• _Assignment_: When you reach the line containing "(12 R375). -/" in the entries below, begin reproducing lines exactly, and stop once the line containing "have hu3 : (u.mem.merge.map (·.addr)).Nodup := by rw" is done.

• _Records drawn from a dataset_:
━━━━━━

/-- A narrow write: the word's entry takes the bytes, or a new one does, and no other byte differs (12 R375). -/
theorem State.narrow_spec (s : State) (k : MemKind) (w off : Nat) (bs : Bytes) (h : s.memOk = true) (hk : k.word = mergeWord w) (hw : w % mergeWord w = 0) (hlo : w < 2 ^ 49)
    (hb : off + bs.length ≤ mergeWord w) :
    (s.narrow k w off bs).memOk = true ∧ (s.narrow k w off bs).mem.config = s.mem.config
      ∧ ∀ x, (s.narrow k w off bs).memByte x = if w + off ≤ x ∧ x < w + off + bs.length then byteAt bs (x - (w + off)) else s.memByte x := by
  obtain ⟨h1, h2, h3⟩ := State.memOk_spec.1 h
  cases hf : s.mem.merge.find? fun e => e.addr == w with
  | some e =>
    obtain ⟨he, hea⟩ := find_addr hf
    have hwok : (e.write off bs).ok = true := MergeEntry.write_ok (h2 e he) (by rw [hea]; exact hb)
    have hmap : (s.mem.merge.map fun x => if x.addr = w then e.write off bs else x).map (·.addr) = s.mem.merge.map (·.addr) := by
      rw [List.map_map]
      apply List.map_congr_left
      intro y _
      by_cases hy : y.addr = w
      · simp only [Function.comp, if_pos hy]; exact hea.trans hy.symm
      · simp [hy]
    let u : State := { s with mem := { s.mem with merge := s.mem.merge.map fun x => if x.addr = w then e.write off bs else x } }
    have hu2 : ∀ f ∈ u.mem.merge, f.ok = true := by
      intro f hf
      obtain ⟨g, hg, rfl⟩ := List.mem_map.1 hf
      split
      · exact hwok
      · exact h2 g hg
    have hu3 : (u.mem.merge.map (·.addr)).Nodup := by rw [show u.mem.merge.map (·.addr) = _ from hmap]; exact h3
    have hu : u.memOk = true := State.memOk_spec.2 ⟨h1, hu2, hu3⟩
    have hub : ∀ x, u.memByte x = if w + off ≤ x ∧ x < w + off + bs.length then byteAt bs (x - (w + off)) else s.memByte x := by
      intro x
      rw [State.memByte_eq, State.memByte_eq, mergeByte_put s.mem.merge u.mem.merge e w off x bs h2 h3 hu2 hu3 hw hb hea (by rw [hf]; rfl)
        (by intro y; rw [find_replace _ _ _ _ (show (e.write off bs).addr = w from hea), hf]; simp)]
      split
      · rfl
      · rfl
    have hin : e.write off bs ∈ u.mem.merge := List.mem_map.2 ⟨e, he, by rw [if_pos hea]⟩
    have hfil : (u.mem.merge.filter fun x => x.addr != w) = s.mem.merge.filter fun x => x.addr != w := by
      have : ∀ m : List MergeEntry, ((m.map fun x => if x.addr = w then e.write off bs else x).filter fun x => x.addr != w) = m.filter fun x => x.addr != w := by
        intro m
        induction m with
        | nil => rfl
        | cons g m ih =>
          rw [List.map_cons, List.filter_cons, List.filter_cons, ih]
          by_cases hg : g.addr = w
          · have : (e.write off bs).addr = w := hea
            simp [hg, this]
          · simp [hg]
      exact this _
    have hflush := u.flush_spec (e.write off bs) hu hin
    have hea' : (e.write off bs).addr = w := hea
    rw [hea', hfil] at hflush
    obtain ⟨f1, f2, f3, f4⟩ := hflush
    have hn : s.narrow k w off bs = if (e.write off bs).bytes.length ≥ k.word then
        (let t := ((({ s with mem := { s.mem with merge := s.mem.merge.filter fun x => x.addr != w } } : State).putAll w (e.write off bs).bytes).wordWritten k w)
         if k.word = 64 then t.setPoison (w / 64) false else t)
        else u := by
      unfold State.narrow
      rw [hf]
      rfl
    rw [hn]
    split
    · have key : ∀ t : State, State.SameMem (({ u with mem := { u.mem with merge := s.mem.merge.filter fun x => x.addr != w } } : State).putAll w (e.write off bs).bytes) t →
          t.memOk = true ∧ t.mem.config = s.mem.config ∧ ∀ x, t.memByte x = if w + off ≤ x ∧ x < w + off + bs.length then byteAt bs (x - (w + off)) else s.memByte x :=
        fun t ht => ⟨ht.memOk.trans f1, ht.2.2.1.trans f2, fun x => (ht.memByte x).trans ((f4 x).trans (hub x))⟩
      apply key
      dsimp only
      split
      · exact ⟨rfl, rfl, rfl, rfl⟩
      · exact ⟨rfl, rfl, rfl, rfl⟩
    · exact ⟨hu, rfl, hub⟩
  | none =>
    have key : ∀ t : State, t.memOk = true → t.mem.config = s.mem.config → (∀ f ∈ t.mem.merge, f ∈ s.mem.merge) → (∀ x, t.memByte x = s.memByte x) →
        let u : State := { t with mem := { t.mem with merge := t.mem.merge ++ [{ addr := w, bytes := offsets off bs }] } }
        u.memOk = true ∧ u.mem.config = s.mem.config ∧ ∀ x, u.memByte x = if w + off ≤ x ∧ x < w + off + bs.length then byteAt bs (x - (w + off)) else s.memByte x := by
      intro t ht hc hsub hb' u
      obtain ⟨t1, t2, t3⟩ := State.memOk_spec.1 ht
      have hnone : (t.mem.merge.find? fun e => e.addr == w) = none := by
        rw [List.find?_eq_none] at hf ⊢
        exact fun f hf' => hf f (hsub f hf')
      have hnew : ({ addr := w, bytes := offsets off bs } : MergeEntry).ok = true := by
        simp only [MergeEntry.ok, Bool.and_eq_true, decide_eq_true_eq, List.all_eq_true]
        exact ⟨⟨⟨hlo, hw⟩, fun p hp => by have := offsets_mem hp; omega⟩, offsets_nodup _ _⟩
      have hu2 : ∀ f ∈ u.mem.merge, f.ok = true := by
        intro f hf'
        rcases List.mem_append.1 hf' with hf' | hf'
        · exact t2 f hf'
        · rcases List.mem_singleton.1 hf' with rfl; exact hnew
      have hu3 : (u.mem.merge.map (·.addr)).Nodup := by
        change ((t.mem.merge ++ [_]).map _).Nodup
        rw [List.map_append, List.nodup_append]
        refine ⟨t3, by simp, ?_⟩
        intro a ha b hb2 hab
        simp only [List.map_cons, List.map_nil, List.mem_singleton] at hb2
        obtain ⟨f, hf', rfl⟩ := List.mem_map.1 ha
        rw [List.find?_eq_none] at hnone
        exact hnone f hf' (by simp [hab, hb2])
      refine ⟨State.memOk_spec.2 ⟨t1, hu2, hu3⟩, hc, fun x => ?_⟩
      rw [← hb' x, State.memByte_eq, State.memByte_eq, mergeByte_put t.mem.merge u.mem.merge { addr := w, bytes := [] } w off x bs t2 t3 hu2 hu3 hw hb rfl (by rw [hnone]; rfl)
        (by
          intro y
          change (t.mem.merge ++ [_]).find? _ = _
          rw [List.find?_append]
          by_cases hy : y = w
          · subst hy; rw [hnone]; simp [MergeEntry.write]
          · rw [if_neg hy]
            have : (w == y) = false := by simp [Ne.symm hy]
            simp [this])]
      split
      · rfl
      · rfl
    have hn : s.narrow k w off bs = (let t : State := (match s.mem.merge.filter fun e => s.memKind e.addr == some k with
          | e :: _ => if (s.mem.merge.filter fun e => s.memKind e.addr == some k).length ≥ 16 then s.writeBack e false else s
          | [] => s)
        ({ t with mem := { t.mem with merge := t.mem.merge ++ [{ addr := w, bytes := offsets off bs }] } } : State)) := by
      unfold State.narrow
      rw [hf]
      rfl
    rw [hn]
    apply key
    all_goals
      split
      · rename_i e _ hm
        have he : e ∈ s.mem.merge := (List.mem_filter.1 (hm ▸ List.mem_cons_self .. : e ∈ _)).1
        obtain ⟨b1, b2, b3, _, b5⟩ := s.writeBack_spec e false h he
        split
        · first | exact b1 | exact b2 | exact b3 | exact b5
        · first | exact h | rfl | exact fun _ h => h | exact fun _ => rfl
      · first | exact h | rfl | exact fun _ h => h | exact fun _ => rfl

━━━━━━

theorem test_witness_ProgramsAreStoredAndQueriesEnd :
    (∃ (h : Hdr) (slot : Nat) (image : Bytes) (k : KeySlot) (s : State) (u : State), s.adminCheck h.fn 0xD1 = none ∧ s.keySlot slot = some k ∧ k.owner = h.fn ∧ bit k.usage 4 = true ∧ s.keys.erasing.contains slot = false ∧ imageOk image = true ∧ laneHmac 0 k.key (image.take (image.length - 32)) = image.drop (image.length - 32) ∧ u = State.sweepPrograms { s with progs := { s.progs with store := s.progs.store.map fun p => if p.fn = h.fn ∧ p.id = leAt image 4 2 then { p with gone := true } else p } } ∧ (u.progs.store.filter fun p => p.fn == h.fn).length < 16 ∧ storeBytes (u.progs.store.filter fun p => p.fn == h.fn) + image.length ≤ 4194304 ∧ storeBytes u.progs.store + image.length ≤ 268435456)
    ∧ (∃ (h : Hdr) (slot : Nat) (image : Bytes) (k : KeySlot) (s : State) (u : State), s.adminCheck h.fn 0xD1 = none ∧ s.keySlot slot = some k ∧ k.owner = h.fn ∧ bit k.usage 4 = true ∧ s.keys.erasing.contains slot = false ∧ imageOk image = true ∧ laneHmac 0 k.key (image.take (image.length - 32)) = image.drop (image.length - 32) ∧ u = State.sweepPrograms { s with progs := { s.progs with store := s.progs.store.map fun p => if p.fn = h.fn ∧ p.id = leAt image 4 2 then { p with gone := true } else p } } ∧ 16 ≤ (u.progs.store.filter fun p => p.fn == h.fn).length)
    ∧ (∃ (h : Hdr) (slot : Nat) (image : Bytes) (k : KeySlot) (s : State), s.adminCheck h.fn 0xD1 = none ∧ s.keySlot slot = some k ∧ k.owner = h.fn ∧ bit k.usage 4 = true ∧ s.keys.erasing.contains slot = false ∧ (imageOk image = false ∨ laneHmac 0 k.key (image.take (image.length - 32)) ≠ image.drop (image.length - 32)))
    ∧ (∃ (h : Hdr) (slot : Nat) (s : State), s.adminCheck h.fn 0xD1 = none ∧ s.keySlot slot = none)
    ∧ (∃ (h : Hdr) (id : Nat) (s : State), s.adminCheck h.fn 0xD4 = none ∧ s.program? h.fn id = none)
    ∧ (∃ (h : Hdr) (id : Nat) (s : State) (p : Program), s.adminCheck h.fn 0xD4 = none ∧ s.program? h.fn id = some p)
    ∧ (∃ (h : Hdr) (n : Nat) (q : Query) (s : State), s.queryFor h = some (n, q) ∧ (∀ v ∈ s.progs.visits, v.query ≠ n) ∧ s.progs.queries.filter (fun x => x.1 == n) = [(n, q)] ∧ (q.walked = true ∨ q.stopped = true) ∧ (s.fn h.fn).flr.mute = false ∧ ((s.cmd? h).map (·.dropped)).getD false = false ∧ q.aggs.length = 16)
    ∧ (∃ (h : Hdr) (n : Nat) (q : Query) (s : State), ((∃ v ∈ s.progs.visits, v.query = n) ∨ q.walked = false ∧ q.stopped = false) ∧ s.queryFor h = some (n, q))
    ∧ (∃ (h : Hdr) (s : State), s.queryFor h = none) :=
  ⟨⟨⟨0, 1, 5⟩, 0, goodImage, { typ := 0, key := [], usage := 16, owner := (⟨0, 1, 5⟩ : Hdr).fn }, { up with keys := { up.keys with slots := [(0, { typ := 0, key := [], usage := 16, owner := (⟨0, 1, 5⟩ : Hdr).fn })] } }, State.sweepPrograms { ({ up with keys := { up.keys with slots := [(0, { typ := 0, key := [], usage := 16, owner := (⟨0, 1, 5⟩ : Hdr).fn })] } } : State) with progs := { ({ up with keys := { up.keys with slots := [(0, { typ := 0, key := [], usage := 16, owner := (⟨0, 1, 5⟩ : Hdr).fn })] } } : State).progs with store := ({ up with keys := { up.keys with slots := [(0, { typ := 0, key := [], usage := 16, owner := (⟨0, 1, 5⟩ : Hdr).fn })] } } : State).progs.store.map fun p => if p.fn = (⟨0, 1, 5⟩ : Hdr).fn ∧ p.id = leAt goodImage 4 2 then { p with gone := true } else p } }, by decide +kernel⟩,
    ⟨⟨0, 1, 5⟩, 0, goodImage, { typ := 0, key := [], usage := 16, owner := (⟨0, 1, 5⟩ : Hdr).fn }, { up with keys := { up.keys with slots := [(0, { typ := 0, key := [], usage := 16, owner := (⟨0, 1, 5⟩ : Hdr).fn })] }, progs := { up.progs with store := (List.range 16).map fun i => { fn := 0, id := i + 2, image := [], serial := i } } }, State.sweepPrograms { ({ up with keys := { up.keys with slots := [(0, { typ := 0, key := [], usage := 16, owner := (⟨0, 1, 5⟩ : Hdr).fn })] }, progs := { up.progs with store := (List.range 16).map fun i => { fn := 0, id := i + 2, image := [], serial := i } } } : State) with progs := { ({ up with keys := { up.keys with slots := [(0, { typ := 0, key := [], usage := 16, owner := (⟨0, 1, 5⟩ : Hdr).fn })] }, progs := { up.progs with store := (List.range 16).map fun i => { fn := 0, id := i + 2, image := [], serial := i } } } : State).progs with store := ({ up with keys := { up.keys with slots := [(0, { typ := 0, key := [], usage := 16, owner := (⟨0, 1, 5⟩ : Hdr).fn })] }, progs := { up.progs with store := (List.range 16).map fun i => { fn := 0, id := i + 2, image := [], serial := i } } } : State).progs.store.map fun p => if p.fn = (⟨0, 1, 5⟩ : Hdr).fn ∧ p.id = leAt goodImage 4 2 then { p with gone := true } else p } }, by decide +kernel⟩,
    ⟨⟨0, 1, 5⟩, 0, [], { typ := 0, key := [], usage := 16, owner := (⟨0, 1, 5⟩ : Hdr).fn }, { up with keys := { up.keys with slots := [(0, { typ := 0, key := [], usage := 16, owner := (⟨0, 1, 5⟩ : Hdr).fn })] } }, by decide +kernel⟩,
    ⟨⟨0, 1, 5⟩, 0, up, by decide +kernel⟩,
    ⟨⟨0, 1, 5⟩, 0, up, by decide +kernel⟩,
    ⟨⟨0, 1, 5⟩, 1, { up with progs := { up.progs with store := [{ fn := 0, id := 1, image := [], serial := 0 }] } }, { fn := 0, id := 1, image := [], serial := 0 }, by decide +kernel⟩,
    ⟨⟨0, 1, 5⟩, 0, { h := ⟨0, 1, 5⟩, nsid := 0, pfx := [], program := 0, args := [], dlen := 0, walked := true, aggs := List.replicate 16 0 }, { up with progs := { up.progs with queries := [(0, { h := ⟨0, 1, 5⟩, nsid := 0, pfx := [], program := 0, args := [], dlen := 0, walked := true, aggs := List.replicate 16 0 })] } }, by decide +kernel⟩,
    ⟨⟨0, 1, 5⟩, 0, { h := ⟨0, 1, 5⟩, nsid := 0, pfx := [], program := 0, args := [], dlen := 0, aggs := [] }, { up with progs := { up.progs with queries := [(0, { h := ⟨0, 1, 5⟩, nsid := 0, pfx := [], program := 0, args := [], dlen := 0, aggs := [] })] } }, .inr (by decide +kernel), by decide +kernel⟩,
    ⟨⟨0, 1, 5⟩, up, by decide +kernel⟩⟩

━━━━━━

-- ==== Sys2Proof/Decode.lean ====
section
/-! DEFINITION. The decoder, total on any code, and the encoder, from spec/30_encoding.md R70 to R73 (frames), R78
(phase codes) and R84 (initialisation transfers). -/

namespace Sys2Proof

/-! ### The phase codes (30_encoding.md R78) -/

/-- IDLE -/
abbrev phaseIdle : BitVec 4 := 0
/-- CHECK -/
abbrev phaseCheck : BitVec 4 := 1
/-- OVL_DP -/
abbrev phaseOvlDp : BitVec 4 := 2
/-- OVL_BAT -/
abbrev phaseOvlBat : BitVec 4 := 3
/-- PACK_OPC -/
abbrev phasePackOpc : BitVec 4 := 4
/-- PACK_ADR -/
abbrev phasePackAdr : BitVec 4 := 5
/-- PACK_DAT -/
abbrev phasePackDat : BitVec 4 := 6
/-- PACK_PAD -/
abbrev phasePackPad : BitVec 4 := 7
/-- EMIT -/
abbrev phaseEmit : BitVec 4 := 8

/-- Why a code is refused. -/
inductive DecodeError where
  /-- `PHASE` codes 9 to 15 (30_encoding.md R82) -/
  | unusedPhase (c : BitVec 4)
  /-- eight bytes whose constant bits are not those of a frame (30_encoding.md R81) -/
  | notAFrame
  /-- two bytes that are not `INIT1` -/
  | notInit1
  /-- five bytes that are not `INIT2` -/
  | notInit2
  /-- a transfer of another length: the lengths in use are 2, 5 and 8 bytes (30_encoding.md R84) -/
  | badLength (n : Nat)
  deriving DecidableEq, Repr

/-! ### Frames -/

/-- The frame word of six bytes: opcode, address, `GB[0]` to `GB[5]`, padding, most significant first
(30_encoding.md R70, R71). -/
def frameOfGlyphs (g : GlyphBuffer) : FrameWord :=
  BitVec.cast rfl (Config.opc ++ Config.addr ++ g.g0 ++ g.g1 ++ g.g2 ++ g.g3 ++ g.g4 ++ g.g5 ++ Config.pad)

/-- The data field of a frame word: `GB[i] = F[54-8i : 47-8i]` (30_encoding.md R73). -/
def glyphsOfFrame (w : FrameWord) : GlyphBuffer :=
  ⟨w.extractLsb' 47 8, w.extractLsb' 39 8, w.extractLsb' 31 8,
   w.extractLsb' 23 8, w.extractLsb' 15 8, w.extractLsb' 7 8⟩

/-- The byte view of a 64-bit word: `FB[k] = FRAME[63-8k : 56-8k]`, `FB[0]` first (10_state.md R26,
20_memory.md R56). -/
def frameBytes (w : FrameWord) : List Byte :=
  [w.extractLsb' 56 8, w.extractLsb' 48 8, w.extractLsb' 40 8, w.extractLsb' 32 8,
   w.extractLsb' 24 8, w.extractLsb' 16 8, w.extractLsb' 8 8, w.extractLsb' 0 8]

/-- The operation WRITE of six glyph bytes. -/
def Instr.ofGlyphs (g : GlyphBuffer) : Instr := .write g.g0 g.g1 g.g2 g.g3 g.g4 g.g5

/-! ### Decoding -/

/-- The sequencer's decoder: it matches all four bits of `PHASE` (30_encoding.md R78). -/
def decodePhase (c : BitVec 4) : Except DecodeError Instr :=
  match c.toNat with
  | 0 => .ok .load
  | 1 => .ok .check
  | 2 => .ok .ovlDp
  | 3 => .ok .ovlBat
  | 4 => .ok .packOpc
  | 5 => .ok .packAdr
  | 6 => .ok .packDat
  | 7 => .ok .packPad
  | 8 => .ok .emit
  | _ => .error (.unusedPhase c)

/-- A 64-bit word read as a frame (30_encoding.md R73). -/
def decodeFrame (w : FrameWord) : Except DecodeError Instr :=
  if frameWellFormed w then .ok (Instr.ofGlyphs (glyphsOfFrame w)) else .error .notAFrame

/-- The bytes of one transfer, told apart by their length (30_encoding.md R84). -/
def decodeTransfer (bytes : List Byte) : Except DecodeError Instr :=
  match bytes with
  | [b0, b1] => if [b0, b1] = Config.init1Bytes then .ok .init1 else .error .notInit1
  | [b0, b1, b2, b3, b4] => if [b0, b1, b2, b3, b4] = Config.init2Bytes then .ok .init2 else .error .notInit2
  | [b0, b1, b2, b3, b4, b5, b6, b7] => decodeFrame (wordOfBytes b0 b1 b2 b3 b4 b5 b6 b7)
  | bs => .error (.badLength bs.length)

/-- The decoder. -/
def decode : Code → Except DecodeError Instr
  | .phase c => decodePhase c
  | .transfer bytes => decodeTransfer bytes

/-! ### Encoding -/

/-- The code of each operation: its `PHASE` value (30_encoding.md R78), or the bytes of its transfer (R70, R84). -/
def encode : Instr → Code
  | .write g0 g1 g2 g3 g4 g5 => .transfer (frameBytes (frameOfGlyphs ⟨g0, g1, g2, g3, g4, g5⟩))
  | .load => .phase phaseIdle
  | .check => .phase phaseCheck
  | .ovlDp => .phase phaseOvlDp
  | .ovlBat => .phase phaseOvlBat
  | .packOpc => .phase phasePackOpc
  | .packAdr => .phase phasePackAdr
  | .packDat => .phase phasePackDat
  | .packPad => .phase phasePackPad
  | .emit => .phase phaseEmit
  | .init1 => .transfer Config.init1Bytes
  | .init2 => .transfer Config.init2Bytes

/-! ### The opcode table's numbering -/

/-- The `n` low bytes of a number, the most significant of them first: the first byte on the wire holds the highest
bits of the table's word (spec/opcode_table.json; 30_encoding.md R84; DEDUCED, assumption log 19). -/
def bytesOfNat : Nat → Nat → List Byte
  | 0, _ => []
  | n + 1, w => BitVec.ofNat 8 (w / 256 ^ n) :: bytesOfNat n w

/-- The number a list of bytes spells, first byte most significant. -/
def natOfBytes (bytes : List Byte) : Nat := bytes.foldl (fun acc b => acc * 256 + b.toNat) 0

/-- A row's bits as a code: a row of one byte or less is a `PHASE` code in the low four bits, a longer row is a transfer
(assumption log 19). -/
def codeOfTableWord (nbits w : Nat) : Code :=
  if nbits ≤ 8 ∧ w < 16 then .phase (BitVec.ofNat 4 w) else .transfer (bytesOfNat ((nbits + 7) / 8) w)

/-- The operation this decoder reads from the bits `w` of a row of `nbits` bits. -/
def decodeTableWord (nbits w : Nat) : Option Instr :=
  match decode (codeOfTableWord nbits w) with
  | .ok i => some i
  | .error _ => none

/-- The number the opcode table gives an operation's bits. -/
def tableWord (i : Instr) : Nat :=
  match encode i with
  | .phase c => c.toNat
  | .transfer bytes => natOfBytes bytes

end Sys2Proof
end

━━━━━━

• _Problem solution_:
/-- A narrow write: the word's entry takes the bytes, or a new one does, and no other byte differs (12 R375). -/
theorem State.narrow_spec (s : State) (k : MemKind) (w off : Nat) (bs : Bytes) (h : s.memOk = true) (hk : k.word = mergeWord w) (hw : w % mergeWord w = 0) (hlo : w < 2 ^ 49)
    (hb : off + bs.length ≤ mergeWord w) :
    (s.narrow k w off bs).memOk = true ∧ (s.narrow k w off bs).mem.config = s.mem.config
      ∧ ∀ x, (s.narrow k w off bs).memByte x = if w + off ≤ x ∧ x < w + off + bs.length then byteAt bs (x - (w + off)) else s.memByte x := by
  obtain ⟨h1, h2, h3⟩ := State.memOk_spec.1 h
  cases hf : s.mem.merge.find? fun e => e.addr == w with
  | some e =>
    obtain ⟨he, hea⟩ := find_addr hf
    have hwok : (e.write off bs).ok = true := MergeEntry.write_ok (h2 e he) (by rw [hea]; exact hb)
    have hmap : (s.mem.merge.map fun x => if x.addr = w then e.write off bs else x).map (·.addr) = s.mem.merge.map (·.addr) := by
      rw [List.map_map]
      apply List.map_congr_left
      intro y _
      by_cases hy : y.addr = w
      · simp only [Function.comp, if_pos hy]; exact hea.trans hy.symm
      · simp [hy]
    let u : State := { s with mem := { s.mem with merge := s.mem.merge.map fun x => if x.addr = w then e.write off bs else x } }
    have hu2 : ∀ f ∈ u.mem.merge, f.ok = true := by
      intro f hf
      obtain ⟨g, hg, rfl⟩ := List.mem_map.1 hf
      split
      · exact hwok
      · exact h2 g hg
    have hu3 : (u.mem.merge.map (·.addr)).Nodup := by rw [show u.mem.merge.map (·.addr) = _ from hmap]; exact h3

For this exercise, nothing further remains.